# Engnie dies when blades engaged.



## Maytag (Dec 10, 2007)

I have a friend who has a Craftsman rider (42") with 15.5hp Kohler that dies when the blades are engaged. I read in an old post about disconnecting the engine kill wire to isolate the engine to troubleshoot. Makes sense. If that shows the interlock system to be the issue, what would the next step be please? The seat switch has been pulled already for some time (year?) so it would "seem" that is not part of the issue. By that I mean the present issue would have surfaced before this if the seat switch was part of the problem. Unless a wire from it got pinch or something? That would leave the blade "engage" switch and.......?


Thanks in advance for any help.

>Maytag


----------



## 30yearTech (Sep 14, 2006)

If the engine will run when the clutch pedal is released then it's not in the seat switch circuit. The seat interlock will cause the engine to die when the clutch/brake is released or the blades are engaged, if there was something wrong in the seat portion of the interlock.

Try engaging the blades with a little choke, this will tell you if the engine is stopping because it's not getting enough fuel to carry the load, also make sure everything on the mower deck is moving freely and there are no seized bearings or spindles.


----------



## bgbass (Jan 11, 2008)

If everything 30 year said checks out ok there is a wire in rear that plugs into trans. unplug and see it it fixes problem


----------



## 30yearTech (Sep 14, 2006)

bgbass said:


> If everything 30 year said checks out ok there is a wire in rear that plugs into trans. unplug and see it it fixes problem


Wire in the transmission?? 

I have never run across this on a Sears unit, or any that I can think of. What does this wire do? and where does it plug in at?


----------



## bgbass (Jan 11, 2008)

Hi 30 year I just had one doing this on a craftsman tractor it plugs into the trans. if you look from the rear you will see the wire plugged in its a safety switch to the mower so you cant go in reverse with mower running the one I had would die every time i tried to turn mower on I unhooked wire and it worked fine. The only thing is that now you can go into reverse with mower running if there was little kids around i would have put a new switch in but there is no kids around so i left it unhooked. Im not sure if the switch shorted out or stuck.


----------



## 30yearTech (Sep 14, 2006)

Interesting, I have seen something similar on MTD units, but on the linkages not the transmission. Do you happen to have the model number of the unit you saw this on, I would like to take a look at the IPL and see how it works.


----------



## bgbass (Jan 11, 2008)

Hi 30 year I have a mtd model# 13af608g062 they also have them on the toros, cub cadets and im sure others its just a safty switch and when it screws up the tractor wont go into reverse the mower will kill the motor when turned on ect. Its desinged so that if you have the mower on you cant put tractor in reverse or the engine dies. mike


----------



## glenjudy (Aug 26, 2006)

I have seen the wires on the xmission on old, old Craftsman 3 speeds, seems to be a neutral (or not neutral) switch.


----------



## 30yearTech (Sep 14, 2006)

bgbass said:


> Hi 30 year I have a mtd model# 13af608g062 they also have them on the toros, cub cadets and im sure others its just a safty switch and when it screws up the tractor wont go into reverse the mower will kill the motor when turned on ect. Its desinged so that if you have the mower on you cant put tractor in reverse or the engine dies. mike


I am aware of the reverse interlock on the shift linkage on MTD manufactured riding mowers, which is what the model number you posted shows. 
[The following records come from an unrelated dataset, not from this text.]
/-- Settles O33: the four branches of `State.reportAjar_eq`. -/
theorem reportInAjar : Obligations.ReportInAjar := by
  intro b r h p rec s hr hboost hfields hset hlock hn hok hf hst hh hp hrec hid hdoor hrecst hexp q x own other kept pend back
    unbound cleared eligibleAt
  have hat' := atDoor_of_sound hboost hset hlock (by rw [hst]; rfl)
  have hready : DoorReady x := by
    obtain ⟨h1, h2, h3⟩ := doorReady_of_sound hfields hset (by rw [hst]; rfl)
    exact ⟨h1, h2, h3⟩
  have hforced := forcedNotices_atDoor b q hlock (by rw [hst]; rfl)
  have hnoted := State.told_ajarNoted (forcedNotices b q (s.bay b)) hready
  rw [hforced, List.nil_append] at hnoted
  have hpack : packAtDoor s.cfg q x = some kept := by
    rw [packAtDoor, show x.pack = some p from hp]
    rfl
  have hkept : kept.serial = p.serial := by
    show (if own then copied s.cfg q p else p).serial = p.serial
    split <;> rfl
  have hretired : retiredAtDoor s.cfg b q x = if own then retiredNotices s.cfg b q p else [] := by
    rw [retiredAtDoor, show x.pack = some p from hp]
  have hask : doorAsks s.cfg q x = true ↔ kept.retired ≠ p.retired := by
    rw [doorAsks, decide_eq_true_iff, hpack, show x.pack = some p from hp]
    simp
  have hself := s.refreshed_bay_self b (Bay.doorNoted s.cfg q x) (doorAsks s.cfg q x)
  have hlocked : x.locked = false := by
    obtain ⟨h1, h2⟩ := hlock.1 (by rw [hst]; rfl)
    simp [x, reported, h1, h2]
  have hat : AtDoor b (s.refreshed b (Bay.doorNoted s.cfg q x) (doorAsks s.cfg q x)) :=
    ⟨by rw [hself]; exact hat'.door, by rw [hself]; exact hat'.setpoint, by rw [hself]; exact hlocked,
      by rw [hself]; exact hat'.boost, hat'.holder⟩
  have hres : ((s.refreshed b (Bay.doorNoted s.cfg q x) (doorAsks s.cfg q x)).bay b).reservation = some rec.id := by
    rw [hself]
    exact (hfields.2.2.2.2.2 h hh).trans (congrArg some hid.symm)
  have hpack' : ((s.refreshed b (Bay.doorNoted s.cfg q x) (doorAsks s.cfg q x)).bay b).pack = some kept := by
    rw [hself]
    exact hpack
  have hpend : ((s.refreshed b (Bay.doorNoted s.cfg q x) (doorAsks s.cfg q x)).bay b).pendingFault = pend := by
    rw [hself]
    rfl
  have hrule := (State.reportByState_ajar (q := q) (ns := forcedNotices b q (s.bay b)) hst).trans
    (State.reportAjar_eq (v := s.refreshed b (Bay.doorNoted s.cfg q x) (doorAsks s.cfg q x)) (c := h) (p := p) (p' := kept)
      (ms := retiredAtDoor s.cfg b q x) (by rw [hforced]; exact hnoted) (by rw [hself]; exact hh) hpack' hkept)
  have hother : ∀ z : Bay, ∀ d, d ≠ b →
      ((s.refreshed b (Bay.doorNoted s.cfg q x) (doorAsks s.cfg q x)).bays.set b z b.isLt)[d] = s.bay d := fun z d hd =>
    State.set_set_bay_other hd _ _ z
  by_cases hgone : q.present = false ∨ other
  · have hown : ¬ own := fun ho => hgone.elim (fun ha => by rw [ho.1] at ha; simp at ha) fun h' => h'.2.2 ho.2.2
    have hsamePack : kept = p := if_neg hown
    have hsilent : retiredAtDoor s.cfg b q x = [] := hretired.trans (if_neg hown)
    have hgo := hat.ajarGone (q := q) [] hres hn hrec hrecst (fun _ => hexp) (hpack'.trans (congrArg some hsamePack)) hid
      (by rw [hpend]; exact stageFault_of_pendingAfter)
    rw [hpend, hself] at hgo
    rw [hsilent] at hrule
    have hbody := hrule.trans (Eq.trans (by
      by_cases habsent : q.present = false
      · rw [if_pos habsent, if_pos habsent]
      · rw [if_neg habsent, if_neg habsent]
        exact if_pos (hgone.resolve_left habsent).2) hgo)
    by_cases hstage : pend = some .stageFault
    · rw [if_pos hstage] at hbody
      obtain ⟨t, ht, heq, hreplied, hbays, hbook, hboosted, hraised, hasked, -⟩ :=
        exec_bayReport_ajar hr hok hf hbody rfl fun d hd => hother _ d hd
      refine ⟨t, ht, heq, hreplied, fun _ => ⟨?_, hbook, ?_, hasked rfl, ?_⟩, fun ho => absurd ho hown, fun ho => absurd ho hown,
        fun hpr ho => absurd ho (hgone.elim (fun ha => by rw [hpr] at ha; simp at ha) fun h' hno => hno h')⟩
      · simp only [if_pos hstage]
        exact hbays.trans (State.ajarLeft_refreshed_bays ..)
      · simp only [if_pos hstage]
        exact hboosted
      · simp only [if_pos hstage, List.append_nil]
        exact hraised
    · rw [if_neg hstage] at hbody
      obtain ⟨t, ht, heq, hreplied, hbays, hbook, hboosted, hraised, hasked, -⟩ :=
        exec_bayReport_ajar hr hok hf hbody rfl fun d hd => hother _ d hd
      refine ⟨t, ht, heq, hreplied, fun _ => ⟨?_, hbook, ?_, hasked rfl, ?_⟩, fun ho => absurd ho hown, fun ho => absurd ho hown,
        fun hpr ho => absurd ho (hgone.elim (fun ha => by rw [hpr] at ha; simp at ha) fun h' hno => hno h')⟩
      · simp only [if_neg hstage]
        exact hbays.trans (State.ajarLeft_refreshed_bays ..)
      · simp only [if_neg hstage]
        exact hboosted
      · simp only [if_neg hstage, List.nil_append]
        exact hraised
  · obtain ⟨hpr, hsameSerial⟩ := not_or.1 hgone
    have hpresent : q.present = true := (Bool.not_eq_false _).mp hpr
    have hsame : ¬ (q.serial ≠ 0 ∧ q.serial ≠ p.serial) := fun ho => hsameSerial ⟨hpresent, ho⟩
    rw [if_neg hpr, if_neg hsame, hretired] at hrule
    by_cases hclose : own ∧ q.door = .closed
    · obtain ⟨hown, hclosed⟩ := hclose
      have hbranch : ∀ u v : State, (if q.door = .closed ∧ q.serial ≠ 0 ∧ q.serial = p.serial then u else v) = u :=
        fun u v => if_pos ⟨hclosed, hown.2⟩
      rw [hbranch, if_pos hown] at hrule
      cases hk : pend with
      | some k =>
        have hbody := hrule.trans (hat.ajarCloses_fault _ hres hn hrec hrecst (fun _ => hexp) hpack' hid (hpend.trans hk)
          (pendingAfter_kinds hk))
        rw [hkept] at hbody
        obtain ⟨t, ht, heq, hreplied, hbays, hbook, hboosted, hraised, hasked, -⟩ :=
          exec_bayReport_ajar hr hok hf hbody rfl fun d hd => hother _ d hd
        refine ⟨t, ht, heq, hreplied, fun ho => absurd ho hgone, fun _ _ k' hk' => ?_, fun _ _ hno => absurd hno (by simp),
          fun _ _ ho => absurd ⟨hown, hclosed⟩ ho⟩
        obtain rfl := Option.some.inj hk'
        exact ⟨hbays.trans (State.leftDoor_refreshed_bays ..), hbook, hboosted, hasked rfl, hraised⟩
      | none =>
        have hbody := hrule.trans (hat.ajarCloses_back _ hres hn hrec hrecst (fun _ => hexp) hpack' hid (hpend.trans hk) hdoor)
        obtain ⟨t, ht, heq, hreplied, hbays, hbook, hboosted, hraised, hasked, -⟩ :=
          exec_bayReport_ajar hr hok hf hbody rfl fun d hd => hother _ d hd
        exact ⟨t, ht, heq, hreplied, fun ho => absurd ho hgone, fun _ _ k' hk' => absurd hk' (by simp), fun _ _ _ =>
          ⟨hbays.trans (State.leftDoor_refreshed_bays ..), hbook, hboosted, hasked rfl, hraised⟩,
          fun _ _ ho => absurd ⟨hown, hclosed⟩ ho⟩
    · have hbranch : ∀ u v : State, (if q.door = .closed ∧ q.serial ≠ 0 ∧ q.serial = p.serial then u else v) = v :=
        fun u v => if_neg fun ho => hclose ⟨⟨hpresent, ho.2⟩, ho.1⟩
      rw [hbranch] at hrule
      obtain ⟨t, ht, heq, hreplied, hbays, hbook, hboosted, hraised, hasked, hkeptPlan⟩ :=
        exec_bayReport_ajar hr hok hf hrule rfl fun d hd => State.refreshed_bay_other hd _ _ s
      refine ⟨t, ht, heq, hreplied, fun ho => absurd ho hgone, fun ho hc => absurd ⟨ho, hc⟩ hclose,
        fun ho hc => absurd ⟨ho, hc⟩ hclose, fun _ _ _ => ⟨?_, hbook, hboosted, hraised, ?_⟩⟩
      · rw [hbays, ← hpack]
        rfl
      · have hplan : if doorAsks s.cfg q x = true then PassAsked s t else t.plan = s.plan :=
          asked_or_kept hasked hkeptPlan rfl
        rwa [if_congr hask rfl rfl] at hplan

end Sys2Proof.Machine
end


section
/-! SUPPORT. The handover and door-ajar timers and the loss of a link in OPEN: a record returns to its prior state, the bay
leaving the door or standing AJAR (R142 to R145, R147). -/

namespace Sys2Proof.Machine

open Sys2Proof.Machine.Safety

/-! ### The record returns (R51) -/

/-- A record back in the state it had before its handover, with at door as given. -/
def Reservation.back (b : BayNo) (p : Prior) (door : Bool) (z : Reservation) : Reservation :=
  { z with state := p.state b, late := false, atDoor := door }

/-- The part with a record returned. -/
def State.returned (b : BayNo) (p : Prior) (door : Bool) (id : Nat) (s : State) : State :=
  { s with
    book := { s.book with records := s.book.records.map fun z => if z.id = id then z.back b p door else z }
    plan := { s.plan with requested := true } }

section
variable {s : State} {r : Reservation} {b : BayNo} {p : Prior}
  (hn : (s.book.records.map (·.id)).Nodup) (hr : r ∈ s.book.records) (hst : r.state = .handover b p)
  (hdoor : r.atDoor = true)
include hn hr hst

theorem State.priorOf_eq (ns : List Notice) : (s.told ns).book.priorOf r.id = some p := by
  unfold Book.priorOf
  rw [State.told_book, Book.byId_of_mem hn hr]
  simp only [hst]

include hdoor

theorem State.told_returnRecord (ns : List Notice) : (s.told ns).returnRecord r.id = (s.returned b p true r.id).told ns := by
  have hmap : s.book.records.map (fun z => if (z.id == r.id) = true then { z with state := p.state b, late := false } else z) =
      s.book.records.map fun z => if z.id = r.id then z.back b p true else z := by
    refine List.map_congr_left fun z hz => ?_
    by_cases hid : z.id = r.id
    · obtain rfl : r = z := Option.some.inj ((Book.byId_of_mem hn hr).symm.trans (hid ▸ Book.byId_of_mem hn hz))
      simp only [beq_self_eq_true, if_true, Reservation.back, ← hdoor]
    · rw [if_neg (by simpa using hid), if_neg hid]
  unfold State.returnRecord
  rw [State.told_book, Book.byId_of_mem hn hr]
  simp only [hst]
  rw [State.told_updateRecord, State.told_request, State.updateRecord, hmap]
  rfl

omit hst hdoor in
theorem State.returned_mem (door : Bool) : r.back b p door ∈ (s.returned b p door r.id).book.records :=
  List.mem_map.2 ⟨r, hr, if_pos rfl⟩

omit hr hst hdoor in
theorem State.returned_ids (door : Bool) (id : Nat) : ((s.returned b p door id).book.records.map (·.id)).Nodup := by
  have : (s.returned b p door id).book.records.map (·.id) = s.book.records.map (·.id) := by
    show (s.book.records.map _).map _ = _
    rw [List.map_map]
    refine List.map_congr_left fun z _ => ?_
    simp only [Function.comp]
    split <;> rfl
  rwa [this]

end

/-- An unbind takes the place of a return. -/
theorem State.returned_unbound (b : BayNo) (p : Prior) (door : Bool) (id : Nat) (s : State) :
    (s.returned b p door id).unbound (some id) = (s.unbound (some id)).request := by
  have hmap : unboundIn (some id) (s.book.records.map fun z => if z.id = id then z.back b p door else z) =
      unboundIn (some id) s.book.records := by
    unfold unboundIn
    rw [List.map_map]
    refine List.map_congr_left fun z _ => ?_
    by_cases h : z.id = id
    · simp [h, Reservation.back]
    · simp [h, Ne.symm h]
  show ({ s with book := _, plan := _ } : State) = _
  rw [show (s.returned b p door id).book.records = s.book.records.map fun z => if z.id = id then z.back b p door else z from rfl,
    hmap]
  rfl

theorem State.returned_cleared (b : BayNo) (p : Prior) (id : Nat) (s : State) :
    (s.returned b p true id).cleared id = s.returned b p false id := by
  have hmap : (s.book.records.map fun z => if z.id = id then z.back b p true else z).map
      (fun z => if z.id = id then { z with atDoor := false } else z) =
      s.book.records.map fun z => if z.id = id then z.back b p false else z := by
    rw [List.map_map]
    refine List.map_congr_left fun z _ => ?_
    by_cases h : z.id = id <;> simp [h, Reservation.back]
  show ({ s with book := _, plan := _ } : State) = _
  rw [show (s.returned b p true id).book.records = s.book.records.map fun z => if z.id = id then z.back b p true else z from rfl,
    hmap]
  rfl

/-! ### The bay follows it (R143, R145) -/

theorem AtDoor.returned {s : State} {b : BayNo} (h : AtDoor b s) (d : BayNo) (p : Prior) (door : Bool) (id : Nat) :
    AtDoor b (s.returned d p door id) := ⟨h.door, h.setpoint, h.locked, h.boost, h.holder⟩

/-- The state of a bay that a return leads to (R143). -/
def Prior.bayState : Prior → BayState
  | .bound => .held
  | .ready => .ready

section
variable {s : State} {r : Reservation} {b : BayNo} {p : Prior} (h : AtDoor b s) (ns : List Notice)
  (hres : (s.bay b).reservation = some r.id) (hn : (s.book.records.map (·.id)).Nodup) (hr : r ∈ s.book.records)
  (hexp : s.clock.seconds < r.expiry s.cfg)
include h hres hn hr hexp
I was actually interested in the one you described on the Sears unit that had the wire on the transmission. Most Sears riders are Husqvarna units and some Murray RER's. I was trying to find info on any switches directly in the transmission.


----------



## Maytag (Dec 10, 2007)

Thanks guys for the responses. So far the owner has removed the kill wire from the engine and he was able to cut the grass without further problems. He was fully aware that the "safeties" were disabled. He's going to check backwards further and see if there is a bare wire to ground or something with the blade switch causing it to kill the engine when he engages the blades.
I haven't looked, but how is the blade kill switch configured? Normally closed or open with blades off ? Is it SPST or DPST or what?

Thanks,

Maytag


----------



## 30yearTech (Sep 14, 2006)

Depends upon the specific model number of the rider. Most use a plunger switch that interlocks both the starter and the engine. There is usually a black (ground) wire that "closed" when the blades are engaged, and a white (starter solenoid Hot) wire that is closed when the blades are disengaged, same for the clutch. The seat switch is open when engaged and closed when disengaged, there is also a sensor in the plug going to the seat switch that will close the circuit if the seat switch is unplugged, this will prevent the the unit from operating without a good seat switch or if the switch is jumped.


----------



## Maytag (Dec 10, 2007)

Thanks 30yearTech. Haven't heard any results yet, but you've helped him figure out how to approach the troubleshooting.

>Maytag


----------